Updated: Aug 29, 2020

Co-Authors: Shraddha Sharma, Jamnalal Bajaj School of Legal Studies, Banasthali Vidyapeeeth

Vihaan Kumar, Vivekananda Institute of Professional Studies

K. Sreeya Chowdary,Gitam University,Vishakhapatnam

Editor: Kanhaiya Singhal, Faculty of law, PES University,Bangalore


We live in a world that is changing by the minute, and in this world it is a challenging task to know for sure the heritage and origin of a particular food or any item of clothing or a beautiful piece of artefact or handicraft. Many special kinds of food items or types of clothing originate from a specific place and unfortunately some people do not shy away from openly and unethically copying and passing those goods or items as from another region in order to exploit popularity from the quality of those goods or items.

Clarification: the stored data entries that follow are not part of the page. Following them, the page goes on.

/-- The retirement lists (R553), each rising: pixels, time digitizers (ETDs from 65 536), frame ADCs, tiles,
global lanes, DRAM rows (side × 2^22 + the P2 encoding of R467), channels (side × 16 + channel), engines
(side × 48 + e), compressors (side × 32 + e), sides; the dose totals stored with them, with the baselines they rest
on (R561, R564); and the number of the update that wrote them, by which the newer of two copies is known (log entry 158). -/
structure Lists where
  pixels : List Nat
  digitizers : List Nat
  adcs : List Nat
  tiles : List Nat
  lanes : List Nat
  rows : List Nat
  channels : List Nat
  engines : List Nat
  compressors : List Nat
  sides : List Nat
  doseDet : List Nat
  doseTile : List Nat
  doseBase : List Int
  number : Nat
deriving DecidableEq, Repr

/-- Lists that hold nothing. -/
def Lists.empty : Lists := ⟨[], [], [], [], [], [], [], [], [], [], [], [], [], 0⟩

/-- Background work: the retirements in force, those of them that RETIRE_LIST has removed from the lists (R557), each side's
current copy of the lists and its older one (R460, R553), the pixels, digitizers and frame ADCs retired beyond the capacity
of their lists (R86, R131, R152), the lists that an update in progress writes, whether one waits to begin (R460, R554), whether a
LAST_STORE that will be cut is in progress (R456, log entry 146), the base-tier scrubber's pass,
and the dose accounts: baselines, whether a cell is being recharged, increments in 2^-16 Gy, remainders of dosimeters and
tiles in 2^-16 of 0.1 Gy (R561, R562), the ticks of the last move and of the last save (R564). -/
structure Background where
  inForce : Lists
  removed : Lists
  unlisted : List Nat
  unlistedDigis : List Nat
  unlistedAdcs : List Nat
  nvm : Two Lists
  older : Two Lists
  updating : Option Lists
  again : Bool
  storing : Bool
  scrubTick : Nat
  baseline : List Int
  recharging : List Bool
  inc : List Nat
  rest : List Nat
  tileRest : List Nat
  doseTick : Nat
  saveTick : Nat
deriving DecidableEq, Repr

/-- What a parent knows of a child (R415): reach, depth, modules, and its MASTER and DUP flags. -/
structure Child where
  reach : Nat
  depth : Nat
  modules : Nat
  master : Bool
  dup : Bool
  roster : BitVec 256
deriving DecidableEq, Repr

/-- A timing exchange of a LACE_DOWN or TIMING_SOURCE port (R416): SEQ, T1 with its FU, the tick of its PROBE,
whether the ECHO is awaited, and the RTTs of the last 16 exchanges, newest first. -/
structure Exchange where
  seq : Nat
  t1 : Time
  t1Fine : Nat
  started : Nat
  waiting : Bool
  hist : List Nat
deriving DecidableEq, Repr

/-- No exchange yet. -/
def Exchange.zero : Exchange := ⟨0, 0, 0, 0, false, []⟩

/-- An assertion of the trigger bus that the base tier holds until its delivery (R424): line, effective time,
tick of delivery, and whether it has been delivered (kept to know a second copy). -/
structure Assertion where
  line : Nat
  eff : Time
  due : Time
  given : Bool
deriving DecidableEq, Repr

/-- An ARRAY_BARRIER that waits for answers (R428): the command, the side and port of each child still to answer,
and the counts so far: modules, modules with a bad LCE_BCAST status, the lowest MODULE_ID among those. -/
structure Barrier where
  cmd : Waiting
  left : List (Nat × Nat)
  modules : Nat
  bad : Nat
  lowest : Nat
deriving DecidableEq, Repr

/-- The lace of one side: children and exchanges by port; the exchange with the parent (T2 with FU, SEQ, T1 low
bits and FU), the RTTs of the LACE_UP hop, the consecutive exchanges within 1 024 FU, whether an exchange
has completed since the port came UP, the depth that the parent gives; the TIMING blocks sent last by port, and the tick of
that; frames received by port and not yet in an item, each with its ring item once it is stored, and when the batch
began (R237); frames by port that wait for the LAST fragment of their block (R433); the MODULE_ID that stays in use until the next exchange
(R407); LCE_ASYM as the exchange found it (R435). -/
structure Lce where
  children : Sparse Child
  exchanges : Sparse Exchange
  t2 : Time
  t2Fine : Nat
  upSeq : Nat
  t1Low : Nat
  t1Fine : Nat
  gotFollow : Bool
  upHist : List Nat
  good : Nat
  exchanged : Bool
  depth : Nat
  timing : List (Nat × BitVec 56)
  timingTick : Nat
  batch : Sparse (List (Option Nat × Frame))
  batchTick : Sparse Nat
  hold : Sparse (List (Nat × Frame))
  secondSaid : Bool
  idHeld : Option Nat
  asym : Nat
deriving DecidableEq, Repr

/-- Base-tier lace and time state: merged assertions, the packets of array commands seen within 10 ms (tag,
CRC, tick), the scheduled array operations, the pending AT_PPS TIME_SET, consecutive good PPS edges, whether array time is
taken from the tree of the PRIMARY side (R417, R418) and whether PRIMARY has since changed from one such tree to another with no
exchange within 1 024 FU so far (R421), and the open ARRAY_BARRIERs. -/
structure LaceBase where
  bus : List Assertion
  seen : List (BitVec 8 × Word × Nat × Side)
  snapshotAt : List Time
  resetAt : Option Time
  timeSet : List (Time × Waiting)
  ppsGood : Nat
  onTree : Bool
  newTree : Bool
  barriers : List Barrier
deriving DecidableEq, Repr

/-- A CONFIG_APPLY between acceptance and commit (R51–R55): its tiles, the captured images and thresholds, the
captured polarity, the tick of its acceptance, B, whether staging is complete, and the command that waits. -/
structure Apply where
  tiles : List Nat
  image : Sparse TileImage
  thr : Sparse Word
  mode : Word
  accepted : Nat
  commitAt : Time
  staged : Bool
  wait : Option Waiting
deriving DecidableEq, Repr

/-- A shadow write held until staging completes (R52): its command, the words (address, mask, value) still to land,
R1 of its reply, whether it is a MODIFY_REG, which replies with the old value, whether a WRITE_BLOCK runs beyond the
window, which its reply then says (R448), and whether the word that a MODIFY_REG reads at its landing is uncorrectable (R65). -/
structure Held where
  wait : Waiting
  words : List (Nat × Word × Word)
  r1 : Word
  modify : Bool
  beyond : Bool
  bad : Bool
deriving DecidableEq, Repr

/-- An Awl pulse train: pulses still to fire, the tick of the next, the period (R67, R68). -/
structure Train where
  left : Nat
  next : Time
  period : Nat
deriving DecidableEq, Repr

/-- An Awl pulse that has fired (R66, R71): its tick, its charge in electrons, and the latches at that tick. -/
structure Shot where
  at_ : Time
  charge : Nat
  image : Sparse TileImage
deriving DecidableEq, Repr

/-- A THRESH_SCAN in progress (R73–R75): its tiles, points and pulses, the charge of its pulses in electrons, its beginning, and the
hits counted so far, by pixel, at each point. -/
structure Scan where
  tiles : List Nat
  start : Nat
  stop : Nat
  step : Nat
  pulses : Nat
  charge : Nat
  equalise : Bool
  since : Nat
  hits : Sparse (List Nat)
deriving DecidableEq, Repr

/-- The pixel matrix: shadow, applied image and latches by tile; CONFIG_APPLY and held writes; the Awl train, and the Awl pulses
fired since the integration in progress began, or the last one; the rewrite times by pixel; the scan; drift
references by tile, and the tile whose turn it is to be measured next. -/
structure Pix where
  shadow : Sparse TileImage
  applied : Sparse TileImage
  latches : Sparse TileImage
  apply : Option Apply
  held : List Held
  train : Option Train
  shots : List Shot
  fixes : Sparse Faults
  scan : Option Scan
  driftRef : Sparse (Option Nat)
  driftTile : Nat
deriving DecidableEq, Repr

/-- The loop registers as a loop update takes them: HK_LOOP_CTRL, HK_LOOP_ZERO, HK_LOOP_SPAN (R508, R517). -/
structure LoopSet where
  ctrl : Word
  zero : Word
  span : Word
deriving DecidableEq, Repr

/-- The loop off. -/
def LoopSet.idle : LoopSet := ⟨0, 0, 0⟩

/-- Housekeeping (R499–R510): the channels of the present regular pass, the place in it, and the tick at which its conversion
began; the injected sequence in progress (channels, place, tick of its conversion); an aborted regular conversion has no tick;
whether the pass is under way, so that an aborted first channel is the one resumed (R500). The range of HK48; the results within
limits that each channel in alarm has given in a row; the tick of each channel's latest result; the beginning of HK_CAL; the tick
of an over-current trip after which the comparator has not re-armed; the 100 ms of the last loop update and the loop registers as
it took them (R517); the internal rails out of limits (R472). -/
structure Hk where
  seq : List Nat
  pos : Nat
  began : Option Nat
  inPass : Bool
  inj : Option (List Nat × Nat × Nat)
  range : Nat
  good : Sparse Nat
  latest : Sparse (Option Nat)
  cal : Option Nat
  tripped : Option Nat
  loopTick : Nat
  loopSet : LoopSet
  rails : List Nat
deriving DecidableEq, Repr

/-- Housekeeping before its first pass. -/
def Hk.idle : Hk := ⟨[], 0, none, false, none, 5, [], [], none, none, 0, LoopSet.idle, []⟩

/-- A multipurpose pin (R512–R515): the pad's level, while it switches the tick of the acceptance and that of the
attachment of the new function, and MP_CTRL as it was before the last switch. -/
structure Pin where
  pad : Bool
  switch : Option (Nat × Option Nat)
  old : Word
deriving DecidableEq, Repr

/-- A pin that is low and does not switch. -/
def Pin.idle : Pin := ⟨false, none, 0⟩

end Sys2Proof.Machine
end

In order to provide legal rights to the people whose trade or craft become available only due to their geographical factors the government provides Geographical Indications or GI Tags.

Its common knowledge that the concept of Geographical Indication has been has been around for centuries, however the French were the first to develop a proper system to catalogue and recognize different articles/foods that showed individual properties and were associated or found or produced only at a specific region. The system they developed was the “appellation d’origine controlee” which is in use in modern day and is called the Appellations of Origin.

When we talk about the historical GI systems, the best example is of the process of making wine. A GI tag for wine may indicate the particular region where the grapes used have been grown, but not only that, the GI will also designate the type of soil, the particular patch of land in the vineyard as well as the climate of that region.

What Is A GI Tag?

A Geographical Indication (GI) tag is a form of intellectual property, a certification given to certain goods or products from a particular area or state or country that is unique to a particular geographical region. Geographical Indications have been given the status of intellectual property. India, as a member of World Trade Organization (WTO), enacted the Geographical Indications of goods (Registration and Protection) Act, 1999 from 15th September 20003.

Like all Intellectual Property Rights, a Geographical Indication is a non-physical asset which composes a legal claim to future benefits through the special rights and privileges attached to it. The GI products are generally agricultural or natural or manufactured items like handicrafts etc. It is an indication or symbol to identify a particular product.

Geographical Indications are integral part of development which advances economic interests. These tags are a tool to protect the ownership rights on the natural resources and manufactured goods. GI’s cannot be sold, rented, transferred as they are either collectively owned by the state. Products having GI tag prevent unauthorized use of products and upgrades financial gain to the producers by exporting the products.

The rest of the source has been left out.